Pötsch is well respected by both banks and investors. But the lack of market transparency is one of the mini-scandals within the larger emission scandal. VW came clean with the US Environmental Protection Agency back on Sept. 3, admitting that it had for years used forbidden software to circumvent emissions requirements. On that day, at the latest, the company should have informed the public. German securities regulations require the “immediate disclosure” of information that may significantly influence a company’s stock price.
That is clearly the case when it comes to the emissions scandal. But the finance chief remained silent for 17 days. During these 17 days, hundreds of thousands of investors bought VW stock. When the scandal was finally made public on Sept. 20, the price of VW shares plunged by 40 percent, costing stockholders €35 billion.
Justice officials in in the US, in addition to Germany’s Federal Financial Supervisory Authority (BaFin) and German public prosecutors, all plan to question Pötsch. It is certainly possible that he knew nothing or that he has a satisfactory answer. Indeed, one report apparently comes to the conclusion that he wasn’t to blame. But the finance chief is still a central figure in this affair — and as chair of the VW supervisory board, he would be responsible for leading the investigation. Those two roles are incongruous.
The state of Lower Saxony is the company’s second largest stakeholder, owning 20 percent. But it too appears not up to the task. State Governor Stephan Weil complained that “management’s information strategy was impossible,” adding that he only learned of the scandal by reading the newspaper. “I am extremely angry,” he said — as though he had no responsibility for keeping an eye on the company that his state partially owns.

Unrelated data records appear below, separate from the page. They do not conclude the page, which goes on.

-- ==== Sys2Proof/Machine/Check.lean ====
section
/-! DEFINITION. Check 1 of R95 on an instruction whose fields have been read: what an instruction's entry refuses
although every field by itself is defined (R322). An instruction that fails raises trap 0x01 whether its guards hold or
not. Device operations carry no word and pass. -/

namespace Sys2Proof.Machine

/-- WQ and PQ below 13 (R70, R95). -/
def hdrOk (h : Hdr) : Bool := h.wq < 13 && h.pq < 13

/-- A token queue named by a specifier (R99). -/
def queueOk (q : TokQ) : Bool := 1 ≤ q && q < 13

/-- A descriptor pair; p = 0 is illegal (R99). -/
def pairOk (p : Pair) : Bool := p != 0

/-- The first register of a group of n (R76). -/
def alignedTo (n : Nat) (v : VReg) : Bool := v.toNat % n == 0

/-- The first register of a register-group A operand (R141). -/
def aGroupOk (v : VReg) : Bool := v.toNat % 4 == 0 && v.toNat ≤ 20

def aopOk : AOp → Bool
  | .group v => aGroupOk v
  | .scratch p => pairOk p

/-- Orderings of LD, VLD and of ST, VST (R353, R410). -/
def loadOrd (m : MemArg) : Bool := m.ord == .plain || m.ord == .acq
def storeOrd (m : MemArg) : Bool := m.ord == .plain || m.ord == .rel

/-- RM is accepted only where a rounding takes place, SAT only on integers (R386, R401, R402). -/
def roundedOk (m : VMod) : Bool :=
  isArith m.fmt && (if isFp m.fmt then !m.sat else m.rm == .dyn)

/-- VMIN, VMAX, VABS and VNEG take no RM, and .sat on integers alone (R402). VMIN and VMAX take no .sat. -/
def signOk (m : VMod) : Bool := isArith m.fmt && m.rm == .dyn && (isInt m.fmt || !m.sat)

/-- RM and SAT both 0. -/
def plainMod (m : VMod) : Bool := m.rm == .dyn && !m.sat

/-- .raw takes no scalar source (R403). -/
def rawScalarOk (m : VMod) (b : VSrc) : Bool :=
  match b with
  | .v _ => true
  | .s _ => m.fmt != .raw

def bitOk (m : VMod) (b : VSrc) : Bool := plainMod m && (isInt m.fmt || m.fmt == .raw) && rawScalarOk m b

def shiftOk (m : VMod) : Bool := plainMod m && isInt m.fmt

/-- Index registers of VPERM and their alignment (R407). -/
def permGroup (f : Fmt) : Nat := if fmtWidth f == 8 then 2 else if fmtWidth f == 4 then 4 else 1

/-- Index registers of the gathers (R413). -/
def gatherGroup (f : Fmt) : Nat := Nat.max 1 (32 / fmtWidth f)

def gatherOk (x : GatherArg) : Bool := isGather x.fmt && alignedTo (gatherGroup x.fmt) x.ix

/-- Pairings of operation and format of VREDX (R415). -/
def redxOk (op : RedxOp) (f : Fmt) : Bool :=
  match op with
  | .fadd => isFp f
  | _ => f == .i32 || f == .z32 || f == .i64 || f == .z64

/-- Operators and modifiers of VRED and VSCAN (R416). -/
def redModOk (op : RedOp) (m : VMod) : Bool :=
  isArith m.fmt && !m.sat && (m.rm == .dyn || (isFp m.fmt && op == .add))

def redOpOk (op : RedOp) (f : Fmt) : Bool :=
  match op with
  | .add | .min | .max => true
  | _ => isInt f

/-- Registers of the larger group of a conversion, and which side it is on (R408). -/
def cvtRatio (sf df : Fmt) : Nat := Nat.max (fmtWidth sf) (fmtWidth df) / Nat.min (fmtWidth sf) (fmtWidth df)

def cvtOk (df : Fmt) (m : VMod) (d a : VReg) : Bool :=
  isData df && isData m.fmt && df != m.fmt && cvtRatio m.fmt df ≤ 4 &&
  (if fmtWidth m.fmt < fmtWidth df then alignedTo (cvtRatio m.fmt df) d
   else if fmtWidth df < fmtWidth m.fmt then alignedTo (cvtRatio m.fmt df) a else true)

/-- The forms of VMOVS and their formats (R405). -/
def movsOk : MovsArg → Bool
  | .move _ _ _ _ _ => true
  | .ins f _ _ _ => isData f
  | .ext f _ _ _ => isData f
  | .fromq _ _ => true
  | .toq _ _ => true
  | .as f _ _ _ _ => f != .raw && f != .i6

/-- Fields of MMA and MMAS (R320, R358): KX inside the form. -/
def mmaOk (m : MmaArg) : Bool :=
  pairOk m.acc && aopOk m.a && m.kx.toNat < formChunks m.form

/-- Fields of BFX and BFI: POS + WM1 + 1 at most 64 (R334). -/
def fieldOk (pos wm1 : BitVec 6) : Bool := pos.toNat + wm1.toNat + 1 ≤ 64

/-- Operations and sizes of ATOM and RED (R327, R328). -/
def atomOk (op : AtomOp) (w8 : Bool) (d : SReg) : Bool :=
  (op != .fadd || !w8) && (op != .cas || d.toNat % 2 == 0)

def redAtomOk (op : AtomOp) (w8 : Bool) : Bool :=
  op != .swap && op != .cas && (op != .fadd || !w8)

/-- Check 1 of R95, over every instruction. -/
def checkOne : Instr → Bool
  | .add h _ _ _ | .sub h _ _ _ | .mul h _ _ _ | .and h _ _ _ | .or h _ _ _ | .xor h _ _ _ | .andn h _ _ _
  | .shl h _ _ _ | .shr h _ _ _ | .sar h _ _ _ => hdrOk h
  | .mulh h _ _ _ _ | .div h _ _ _ _ | .rem h _ _ _ _ | .min h _ _ _ _ | .max h _ _ _ _ => hdrOk h
  | .addi h _ _ _ | .andImm h _ _ _ | .orImm h _ _ _ | .xorImm h _ _ _ => hdrOk h
  | .shlImm h _ _ _ | .shrImm h _ _ _ | .sarImm h _ _ _ => hdrOk h
  | .clz h _ _ | .popc h _ _ | .brev h _ _ | .mov h _ _ => hdrOk h
  | .bfx h _ _ _ pos wm1 | .bfi h _ _ _ pos wm1 => hdrOk h && fieldOk pos wm1
  | .sel h _ _ _ _ => hdrOk h
  | .movi h mode _ a _ => hdrOk h && (mode == .hi || a == 0)
  | .ldk h _ _ _ _ _ => hdrOk h
  | .cmp h _ _ _ _ | .cmpImm h _ _ _ _ => hdrOk h
  | .gand h _ _ _ _ _ _ | .gor h _ _ _ _ _ _ => hdrOk h
  | .wfld h _ _ => hdrOk h
  | .bra h _ _ | .brx h _ | .call h _ _ _ | .ret h _ => hdrOk h
  | .loop h c _ _ => hdrOk h && c != 0
  | .bkt h _ _ _ _ => hdrOk h
  | .endTask h | .yield h | .trap h _ | .nop h => hdrOk h
  | .tret h => hdrOk h && h.wq == 0 && h.pq == 0
  | .tkpost h _ q => hdrOk h && h.pq == 0 && queueOk q
  | .tkwait h _ q => hdrOk h && h.wq == 0 && queueOk q
  | .tkqry h _ q => hdrOk h && queueOk q
  | .bar h _ | .cbar h _ | .fence h _ _ => hdrOk h
  | .ld h size sx m _ => hdrOk h && loadOrd m && !(sx && size == .d)
  | .st h _ m _ => hdrOk h && storeOrd m
  | .atom h op w8 _ d => hdrOk h && atomOk op w8 d
  | .red h op w8 m _ => hdrOk h && storeOrd m && redAtomOk op w8
  | .pref h _ _ => hdrOk h
  | .cmnt h k m => hdrOk h && (k != .l1all || (m.base == 0 && m.idx == 0 && m.off == 0))
  | .vld h _ m _ => hdrOk h && loadOrd m
  | .vldScratchpad h _ _ p _ => hdrOk h && pairOk p
  | .vldAcc h _ _ p _ => hdrOk h && pairOk p
  | .vst h _ m _ => hdrOk h && storeOrd m
  | .vstScratchpad h _ p _ _ => hdrOk h && pairOk p
  | .vldx h x | .vstx h x => hdrOk h && gatherOk x
  | .vredx h op x => hdrOk h && gatherOk x && redxOk op x.fmt
  | .tld h t | .tst h t => hdrOk h && pairOk t.sp
  | .tldRows h t | .tldAdp h t | .tscat h t => hdrOk h && pairOk t.sp
  | .scopy h _ _ _ _ _ _ => hdrOk h
  | .rrot h dst src _ => hdrOk h && pairOk dst && pairOk src
  | .wld h _ _ => hdrOk h
  | .mma h m => hdrOk h && mmaOk m && m.form == .dense
  | .mmas h m => hdrOk h && mmaOk m && m.form != .dense
  | .mmag h m => hdrOk h && pairOk m.acc && aopOk m.a && pairOk m.adp && (m.up || m.ce == 0)
  | .mzero h _ _ acc _ => hdrOk h && pairOk acc
  | .mstat h _ _ => hdrOk h
  | .vadd h m _ _ _ | .vsub h m _ _ _ | .vmul h m _ _ _ => hdrOk h && roundedOk m
  | .vfma h m _ _ _ _ => hdrOk h && roundedOk m
  | .vmin h m _ _ _ | .vmax h m _ _ _ => hdrOk h && signOk m && !m.sat
  | .vabs h m _ _ | .vneg h m _ _ => hdrOk h && signOk m
  | .vand h m _ _ b | .vor h m _ _ b | .vxor h m _ _ b => hdrOk h && bitOk m b
  | .vshl h m _ _ _ | .vshr h m _ _ _ => hdrOk h && shiftOk m
  | .vcmp h c m _ _ _ => hdrOk h && plainMod m && isArith m.fmt && (c != .un || isFp m.fmt)
  | .vsel h m _ _ _ _ => hdrOk h && plainMod m
  | .vpcnt h (.elems m _ _) => hdrOk h && shiftOk m
  | .vpcnt h (.pred f _ _) => hdrOk h && isData f
  | .vbtst h m _ _ _ => hdrOk h && shiftOk m
  | .vred h op m _ _ => hdrOk h && redModOk op m && redOpOk op m.fmt && !m.pz
  | .vscan h op m _ _ => hdrOk h && redModOk op m && (op == .add || op == .min || op == .max)
  | .vcvt h df m d a => hdrOk h && cvtOk df m d a
  | .vpack h _ m _ _ _ | .vunpk h _ m _ _ _ => hdrOk h && plainMod m && isData m.fmt
  | .vsfn h _ m _ _ => hdrOk h && isFp m.fmt && !m.sat
  | .vperm h m _ _ x => hdrOk h && plainMod m && isData m.fmt && alignedTo (permGroup m.fmt) x
  | .vbcast h m _ => hdrOk h && plainMod m && isData m.fmt
  | .vidx h m _ _ _ => hdrOk h && m.rm == .dyn && isInt m.fmt
  | .vmovs h x => hdrOk h && movsOk x
  | .vcprs h m _ _ => hdrOk h && plainMod m && isData m.fmt && m.lane.isSome && !m.pz
  | .vxpnd h m _ _ => hdrOk h && plainMod m && isData m.fmt
  | .qand h _ _ _ _ _ _ | .qor h _ _ _ _ _ _ => hdrOk h
  | .qnot h _ _ => hdrOk h
  | .tsub h _ _ _ => hdrOk h
  | .tcan h all _ _ i => hdrOk h && (!all || i == 0)
  | .dqpush h _ _ | .dqpop h _ _ => hdrOk h
  | .dqstl h _ _ _ => hdrOk h
  | .watch h _ _ | .unwatch h _ _ => hdrOk h
  | .resq h sum _ a _ => hdrOk h && (!sum || a == 0)
  | .carve h _ _ => hdrOk h
  | .sysrd h _ _ | .syswr h _ _ => hdrOk h
  | .tlbinv h _ all _ b c => hdrOk h && (!all || (b == 0 && c == 0))
  | .psdone h _ _ | .rdcnt h _ _ => hdrOk h
  | .rdtime h _ => hdrOk h
  | .notify h _ _ => hdrOk h
  | _ => true

/-- The instructions of the opcode map, which a program can contain; every other constructor is an operation of the
device or an event (file 95). -/
def isProgram : Instr → Bool
  | .tokenPost _ | .instructionComplete _ _ | .transferComplete _ _ | .wldFillComplete _ _ | .matrixComplete _
  | .rrotComplete _ | .watchdogTrap _ | .tsubQueueEntry _ | .dependencesMet _ _ | .taskRoute _ _ _ | .weirTestCycle _
  | .buntingStart _ | .taskDispatch _ _ _ | .gangDispatch _ _ _ | .contextRetire _ | .launchCommit _ _
  | .heldFireSubmit _ | .faultQueueJoin _ | .sideLogReplay _ _ | .fltresRetry _ _ _ | .fltresAbandon _ _ _
  | .fltqRead _ _ | .fltq2Read _ _ | .sublogRead _ _ | .parklogRead _ _ | .audlogRead _ _ | .fablogRead _ _ => false
  | .sweep _ | .scrubPage _ | .pgmap _ _ | .pgmapPageTaken _ | .pgunmap _ _ | .pgfree _ | .cvadmit _ _
  | .codeVaultAdmissionEnd | .cvwd1 _ | .vload _ | .shardTimeout _ | .burgeeSend | .burgeedst _ | .weircfgHeight _ _
  | .vaultcfgSize _ _ | .rnpool _ _ | .preqSaveContext _ | .preqSavePolder _ | .preqPartitionSwap _ _
  | .preqRestorePolder _ | .forcedSave _ | .contextRestore _ | .swapExchange | .uncorrectableError _
  | .dieLinkFailure _ _ | .auditReplay _ _ _ | .suspectClr _ | .suspectQuar _ _ => false
  | .leveeClosing _ | .leveeCloseComplete _ | .leveeOpen _ | .regionDetach _ | .poolLinkDown _
  | .poolCompletionTimeout _ | .poolIdeLoss _ | .viralIndication _ | .backInvalidationSnoop _ _ | .readRequest _ _
  | .writeRequest _ _ | .atomicRequest _ _ | .readResponse _ _ | .writeAcknowledgement _ _ | .errorResponse _ _
  | .shard _ _ | .shardRequest _ _ | .burgee _ _ | .fabricRequestTimeout _ | .fabricAckTimeout _ | .fabricLinkDown _
  | .commonsMeteringPeriod | .qosWindow | .atomicCredit => false
  | .pdctlConfigure _ | .pdctlActivate _ _ | .pdctlDestroy _ | .polderDestroyComplete _ | .commons _ _
  | .keyctlGenerate _ | .keyctlErase _ | .sealld _ _ | .mkey _ | .bootrec _ | .hostBar2Access _ _ _ _ | .msixUnmask _ _
  | .configurationRequest | .getTdispVersion _ | .getTdispCapabilities _ | .lockInterfaceRequest _
  | .getDeviceInterfaceReport _ | .getDeviceInterfaceState _ | .startInterfaceRequest _ | .stopInterfaceRequest _
  | .negotiateAlgorithms _ | .getMeasurements _ _ _ | .ideKm _ | .ideIntegrityFailure _ | .moduleReset | .powerLoss
  | .thermalWarning _ | .thermalTrip _ | .firmwareUpdate _ _ _ | .poolLinkActive _ _ _ | .sweepComplete _
  | .spdmSecuredSession _ | .otherPacketType _ _ => false
  | _ => true

/-! Scalar registers (R81) -/

def pairRegs (p : Pair) : List SReg := [BitVec.ofNat 6 (2 * p.toNat), BitVec.ofNat 6 (2 * p.toNat + 1)]

def vsrcRegs : VSrc → List SReg
  | .v _ => []
  | .s r => [r]

def margRegs (m : MemArg) : List SReg := [m.base, m.idx]

/-- The scalar registers that an instruction of the L sequencer reads or writes: what a status that a SCOPY has still to
write can make not ready (R81). -/
def scalarRegs : Instr → List SReg
  | .add _ d a b | .sub _ d a b | .mul _ d a b | .and _ d a b | .or _ d a b | .xor _ d a b | .andn _ d a b
  | .shl _ d a b | .shr _ d a b | .sar _ d a b => [d, a, b]
  | .mulh _ _ d a b | .div _ _ d a b | .rem _ _ d a b | .min _ _ d a b | .max _ _ d a b => [d, a, b]
  | .addi _ d a _ | .andImm _ d a _ | .orImm _ d a _ | .xorImm _ d a _ => [d, a]
  | .shlImm _ d a _ | .shrImm _ d a _ | .sarImm _ d a _ => [d, a]
  | .clz _ d a | .popc _ d a | .brev _ d a | .mov _ d a => [d, a]
  | .bfx _ _ d a _ _ => [d, a]
  | .bfi _ d a b _ _ => [d, a, b]
  | .sel _ d a b _ => [d, a, b]
  | .movi _ _ d a _ => [d, a]
  | .ldk _ _ d i _ _ => [d, i]
  | .cmp _ _ _ a b => [a, b]
  | .cmpImm _ _ _ a _ => [a]
  | .wfld _ d _ => [d]
  | .brx _ a | .ret _ a => [a]
  | .call _ l _ _ => [l]
  | .loop _ c _ _ => [c]
  | .bkt _ d a _ _ => [d, a]
  | .tkqry _ d _ => [d]
  | .ld _ _ _ m d => d :: margRegs m
  | .st _ _ m a => a :: margRegs m
  | .atom _ op _ m d => (if op == .cas then [d, d + 1] else [d]) ++ margRegs m
  | .red _ _ _ m a => a :: margRegs m
  | .pref _ _ m | .cmnt _ _ m => [m.base, m.idx]
  | .vld _ _ m _ | .vst _ _ m _ => margRegs m
  | .vldScratchpad _ _ _ p r | .vldAcc _ _ _ p r | .vstScratchpad _ _ p r _ => r :: pairRegs p
  | .vldx _ x | .vstx _ x | .vredx _ _ x => [x.base]
  | .tld _ t | .tst _ t => pairRegs t.sp ++ [t.b, t.p, t.g]
  | .tldRows _ t | .tldAdp _ t | .tscat _ t => pairRegs t.sp ++ [t.b, t.n, t.g]
  | .scopy _ _ d a b l c => [d, a, b, l, c]
  | .rrot _ dst src l => pairRegs dst ++ pairRegs src ++ [l]
  | .wld _ _ a => [a]
  | .mstat _ _ d => [d]
  | .vadd _ _ _ _ b | .vsub _ _ _ _ b | .vmul _ _ _ _ b | .vmin _ _ _ _ b | .vmax _ _ _ _ b => vsrcRegs b
  | .vfma _ _ _ _ b c => vsrcRegs b ++ vsrcRegs c
  | .vand _ _ _ _ b | .vor _ _ _ _ b | .vxor _ _ _ _ b | .vshl _ _ _ _ b | .vshr _ _ _ _ b => vsrcRegs b
  | .vcmp _ _ _ _ _ b | .vbtst _ _ _ _ b => vsrcRegs b
  | .vpcnt _ (.pred _ d _) => [d]
  | .vbcast _ _ (.scalar _ a) => [a]
  | .vbcast _ _ (.vector _ _ i) => [i]
  | .vidx _ _ _ a b => [a, b]
  | .vmovs _ (.ins _ _ a i) => [a, i]
  | .vmovs _ (.ext _ d _ i) => [d, i]
  | .sysrd _ d _ => [d]
  | .syswr _ _ a => [a]
  | .psdone _ a _ => [a]
  | .rdcnt _ d _ | .rdtime _ d => [d]
  | _ => []

end Sys2Proof.Machine
end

And what about Martin Winterkorn? The long-time VW head is embittered, say those close to him. He sees himself as the victim of a group of developers who deployed illegal software behind his back. He sees himself as the victim of VW managers whose arrogance antagonized US officials. And he sees himself as the victim of supervisory board members who forced him to step down.
Now, Winterkorn is demanding that he be paid the €10 million still owed him according to his contract, which runs until the end of 2016 — €10 million that would come on top of the €76 million he has already made in the last five years as Germany’s highest-paid executive.